Researchers have used seismic data to look inside Mars for the first time.
Since early 2019, researchers have been recording and analyzing marsquakes as part of the InSight mission. This relies on a seismometer whose data acquisition and control electronics were developed at ETH Zurich. The data that will help determine the formation and evolution of Mars and, by extension, the entire solar system.
We know that Earth is made up of shells: a thin crust of light, solid rock surrounds a thick mantle of heavy, viscous rock, which in turn envelopes a core consisting mainly of iron and nickel. Terrestrial planets, including Mars, have been assumed to have a similar structure.
“Now seismic data has confirmed that Mars presumably was once completely molten before dividing into the crust, mantle, and core we see today, but that these are different from Earth’s,” says Amir Khan, a scientist at the Institute of Geophysics at ETH Zurich and at the Physics Institute at the University of Zurich. He and colleague Simon Stähler analyzed data from NASA’s InSight mission, which ETH Zurich participates in under the leadership of professor Domenico Giardini.
The crust, mantle, and core of Mars
The researchers have discovered that the Martian crust under the probe’s landing site near the Martian equator is between 15 and 47 kilometers (9.3 to 29 miles) thick.
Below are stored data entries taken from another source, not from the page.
/-- The register at an aligned address of Vest MMIO; none is a reserved region. In the blocks that the spec lists whole (R85, R214,
R312, Tables 16.6 and 18.9) every other offset is reserved; elsewhere the spec names registers to which it gives no address. -/
def regAtVest (o : Nat) : Option Reg :=
  if o < 0x100000 then secureReg o
  else if 0x200000 ≤ o ∧ o < 0x210000 then beltReg (o - 0x200000)
  else if 0x230000 ≤ o ∧ o < 0x240000 then pktReg (o - 0x230000)
  else if 0x270000 ≤ o ∧ o < 0x280000 then bistReg (o - 0x270000)
  else if 0x8000000 ≤ o ∧ o < 0x9000000 then storReg (o - 0x8000000)
  else (vestReg o).or (Config.regAt (0x8000000 + o))

/-- The register at an aligned offset of a Sleeve's MMIO (R57, Table 5.6). -/
def regAtSleeve (k o : Nat) : Option Reg :=
  let sl := Fin.ofNat 12 k
  if 0x10000 ≤ o ∧ o < 0x10280 then some (.mtimecmp (Fin.ofNat 960 (80 * k + (o - 0x10000) / 8)))
  else match o with
    | 0x20000 => some (.l3cScratch sl) | 0x20008 => some (.l3cWaypd sl) | 0x20010 => some (.l3cStat sl) | 0x20018 => some (.l3cEcc sl)
    | _ => Config.regAt (0x20000000 + 0x4000000 * k + o)

/-- The queue pair of a register of a data page (Table 9.6). -/
def pageOf : Reg → Option QId
  | .sqPush q | .sqPushEnd q | .sqStat q | .cqPop q | .cqPeek q | .cqStat q | .cqMark q | .cqRewind q | .cqRelease q
  | .qReset q | .qRststat q => some q
  | _ => none

/-- A data page refuses the requester (R219). -/
def regRefused (s : State) (who : Agent) (r : Reg) : Bool :=
  match pageOf r with
  | some q => pageRefused s who q
  | none => false

/-- Bytes of the standard IOMMU file that one access may touch: 4, or 8 at an 8-byte register. -/
def iommuLen (o len : Nat) : Bool := (len == 4 && o % 4 == 0) || (len == 8 && wideReg o)

/-- A read of `len` bytes of MMIO; none where it is treated as a reserved region: no register there, a data page that refuses the
requester, or not an aligned access of 8 bytes (the IOMMU's standard file also takes 4). -/
def mmioRead (who : Agent) (rg : Option Reg) (a len : Nat) (s : State) : Option (State × List Byte) :=
  match rg with
  | some (.iommuStd o) =>
    if iommuLen o len then
      some (s, if len = 8 then leBytes 8 (rdIommuStd s o).toNat else leBytes 4 (rdIow s o).toNat)
    else none
  | some r =>
    if a % 8 ≠ 0 ∨ len ≠ 8 ∨ regRefused s who r = true then none
    else
      let x := regRead r s
      some (x.1, leBytes 8 x.2.toNat)
  | none => none

/-- A write of bytes to MMIO; none where it is treated as a reserved region. -/
def mmioWrite (who : Agent) (rg : Option Reg) (a : Nat) (l : List Byte) (s : State) : Option State :=
  match rg with
  | some (.iommuStd o) =>
    if iommuLen o l.length then
      some (if l.length = 8 then wrIommuStd o (BitVec.ofNat 64 (leNat l)) s else wrIow o (BitVec.ofNat 32 (leNat l)) s)
    else none
  | some r =>
    if a % 8 ≠ 0 ∨ l.length ≠ 8 ∨ regRefused s who r = true then none
    else some (regWrite who r (BitVec.ofNat 64 (leNat l)) s)
  | none => none

/-- A write of bytes in an interrupt file's page (R466): seteipnum_le at offset 0, seteipnum_be at offset 4. -/
def imsicPage (h file off : Nat) (l : List Byte) (s : State) : State :=
  if l.length ≠ 4 then s
  else if off = 0 then imsicSet h file (leNat l) s
  else if off = 4 then imsicSet h file (leNat l.reverse) s
  else s

/-- The register window of a region, for MMIO regions. -/
def regOf : Region → Option (Option Reg)
  | .vestMmio o => some (regAtVest (o / 8 * 8 + (if 0x250000 ≤ o ∧ o < 0x260000 then o % 8 else 0)))
  | .slvMmio k o => some (regAtSleeve k (o / 8 * 8))
  | _ => none

/-! ### REGISTER_WRITE -/

/-- Offset in the secure page of a secure register. -/
def secureOff : Reg → Option Nat
  | .hem => some 0 | .monvec => some 8 | .wdtctl => some 0x100 | .wdtstat => some 0x108 | .wdtkick => some 0x110 | .claim => some 0x200
  | .claimcfg => some 0x208 | .claimstat => some 0x210 | .mediaRegion => some 0x300 | .monrdy => some 0x400
  | _ => none

/-- Offset in its Sleeve window of a Sleeve register, with the Sleeve. -/
def sleeveOff : Reg → Option (Nat × Nat)
  | .l3cScratch k => some (k, 0x20000) | .l3cWaypd k => some (k, 0x20008) | .l3cStat k => some (k, 0x20010) | .l3cEcc k => some (k, 0x20018)
  | .mtimecmp h => some (hartSleeve h, 0x10000 + 8 * (h % 80))
  | _ => none

/-- A write to a named register by an agent, with the refusals of R30, R73, R219 and R36. -/
def regWriteBy (who : Agent) (r : Reg) (v : Word) (s : State) : State :=
  match secureOff r, pageOf r, sleeveOff r with
  | some o, _, _ =>
    if agentSecure s who then regWrite who r v s else faultAgent who true (reportUcs who .world (0x8000000 + o) true s)
  | _, some q, _ => if pageRefused s who q then refusePage who q 0 s else regWrite who r v s
  | _, _, some (k, o) =>
    let a := 0x20000000 + 0x4000000 * k + o
    (match refusal s who (agentSecure s who) true a with
      | some u => faultAgent who true (reportUcs who u a false s)
      | none => regWrite who r v s)
  | _, _, _ => regWrite who r v s

/-- SCRATCH_WRITE and WAYPD_WRITE: writes of a Sleeve's registers, with the refusals of R30 and R36. -/
def execScratchWrite (who : Agent) (k : SleeveId) (v : BitVec 64) (s : State) : Out := keepQueue s <| sentBy who s <|
  done (regWriteBy who (.l3cScratch k) v s)
def execWaypdWrite (who : Agent) (k : SleeveId) (v : BitVec 64) (s : State) : Out := keepQueue s <| sentBy who s <|
  done (regWriteBy who (.l3cWaypd k) v s)

/-- REGISTER_WRITE (R8): a write of a register that has no row of its own; of a CSR, by a CSR instruction of the hart. -/
def execRegisterWrite (who : Agent) (r : RegTarget) (v : BitVec 64) (s : State) : Out := keepQueue s <| sentBy who s <|
  match r with
  | .mmio r => done (regWriteBy who r v s)
  | .csr h n => done (byHart h (csrInstr h n.toNat v) s)

end Sys2Proof.Machine
end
Such a thin crust must contain a relatively high proportion of radioactive elements, which calls into question previous models of the chemical composition of the entire crust.
Beneath the crust comes the mantle with the lithosphere of more solid rock reaching 400–600 kilometers down—twice as deep as on Earth. This could be because there is now only one continental plate on Mars, in contrast to Earth with its seven large mobile plates. “The thick lithosphere fits well with the model of Mars as a ‘one-plate planet,'” Khan concludes.
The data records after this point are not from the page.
/-- A module register as it reads. -/
def dmRead (s : State) (m r : Nat) : Word :=
  let d := s.dm m
  let one := dmHart m d.hartsel.toNat
  if d.active = false ∧ r ≠ 0x1D ∧ r ≠ 0x11 then 0
  else if r = 0x04 then at_ 0 d.data0
  else if r = 0x05 then at_ 0 d.data1
  else if r = 0x10 then cat [on 26 d.hasel, at_ 16 (d.hartsel.extractLsb' 0 10), at_ 6 (d.hartsel.extractLsb' 10 10), on 1 d.ndm, on 0 d.active]
  else if r = 0x11 then dmstatus s m
  else if r = 0x12 then at_ 20 (2 : BitVec 4)
  else if r = 0x13 then at_ 0 (maskOf 32 fun i => decide (i < 3) && haltWord s m i != 0)
  else if r = 0x14 then at_ 0 d.hawsel
  else if r = 0x15 then at_ 0 (d.mask.extractLsb' (32 * d.hawsel.toNat) 32)
  else if r = 0x16 then cat [at_ 24 (8 : BitVec 5), on 12 (dmBusy s m), at_ 8 (cmderrOf s m), 2]
  else if r = 0x1D then (if m = 11 then 0 else BitVec.ofNat 64 (if m = 12 then 0x200 else (m + 2) * 0x200))
  else if 0x20 ≤ r ∧ r < 0x28 then at_ 0 (tabGet d.progbuf 0 (r - 0x20))
  else if r = 0x32 then
    cat [on 11 d.grpRes, at_ 2 (BitVec.ofNat 5 (if d.grpRes then tabGet s.dbg.resGrp 0 one else tabGet s.dbg.haltGrp 0 one))]
  else if r = 0x38 then rdSbcs d
  else if r = 0x39 then at_ 0 (fld d.sbAddr 0 32)
  else if r = 0x3A then at_ 0 (fld d.sbAddr 32 32)
  else if r = 0x3C then at_ 0 (fld d.sbData 0 32)
  else if r = 0x3D then at_ 0 (fld d.sbData 32 32)
  else if r = 0x40 then at_ 0 (haltWord s m (d.hartsel.toNat / 32))
  else 0

/-- What dmcontrol asks of the selected harts. -/
def dmHarts (m : Nat) (v : BitVec 32) (s : State) : State :=
  let d := s.dm m
  let l := (selected d).filter fun i => dmAvail s m i != 0
  let each (f : Nat → State → State) (t : State) : State := l.foldl (fun a i => f (dmHart m i) a) t
  let clear (t : State) : State := each (fun h a => a.modHart h fun x => { x with haltPend := x.haltPend && x.resetHalt }) t
  let s1 := if v.getLsbD 31 then each haltReq s else clear s
  let s2 := if v.getLsbD 30 && !v.getLsbD 31 then
      each resumeReq (s1.modDm m fun e => { e with resumeAck := l.foldl (fun a i => setBit a i false) e.resumeAck })
    else s1
  let s3 := if v.getLsbD 28 then s2.modDm m fun e => { e with haveReset := (selected d).foldl (fun a i => setBit a i false) e.haveReset } else s2
  if v.getLsbD 2 then each (fun h a => a.modHart h fun x => { x with resetHalt := false }) s3
  else if v.getLsbD 3 then each (fun h a => a.modHart h fun x => { x with resetHalt := true }) s3
  else s3

/-- A write of dmcontrol: dmactive = 0 resets the module. -/
def wrDmcontrol (m : Nat) (v : BitVec 32) (s : State) : State :=
  if v.getLsbD 0 = false then onPrograms m (fun x => { (if x.prog then endProgram false x else x) with progExc := false }) ((ndmReset m false s).setDm m DbgMod.reset)
  else if (s.dm m).active = false then s.modDm m fun d => { d with active := true }
  else
    let s1 := s.modDm m fun d => { d with hasel := v.getLsbD 26, hartsel := v.extractLsb' 6 10 ++ v.extractLsb' 16 10 }
    ndmReset m (v.getLsbD 1) (dmHarts m v s1)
The measurements also show that the Martian mantle is mineralogically similar to Earth’s upper mantle. “In that sense, the Martian mantle is a simpler version of Earth’s mantle.” But the seismology also reveals differences in chemical composition. The Martian mantle, for example, contains more iron than Earth’s. However, theories as to the complexity of the layering of the Martian mantle also depend on the size of the underlying core—and here, too, the researchers have come to new conclusions.
The Martian core has a radius of about 1,840 kilometers (1,143 miles), making it a good 200 kilometers (124 miles) larger than had been assumed 15 years ago, when the InSight mission was planned.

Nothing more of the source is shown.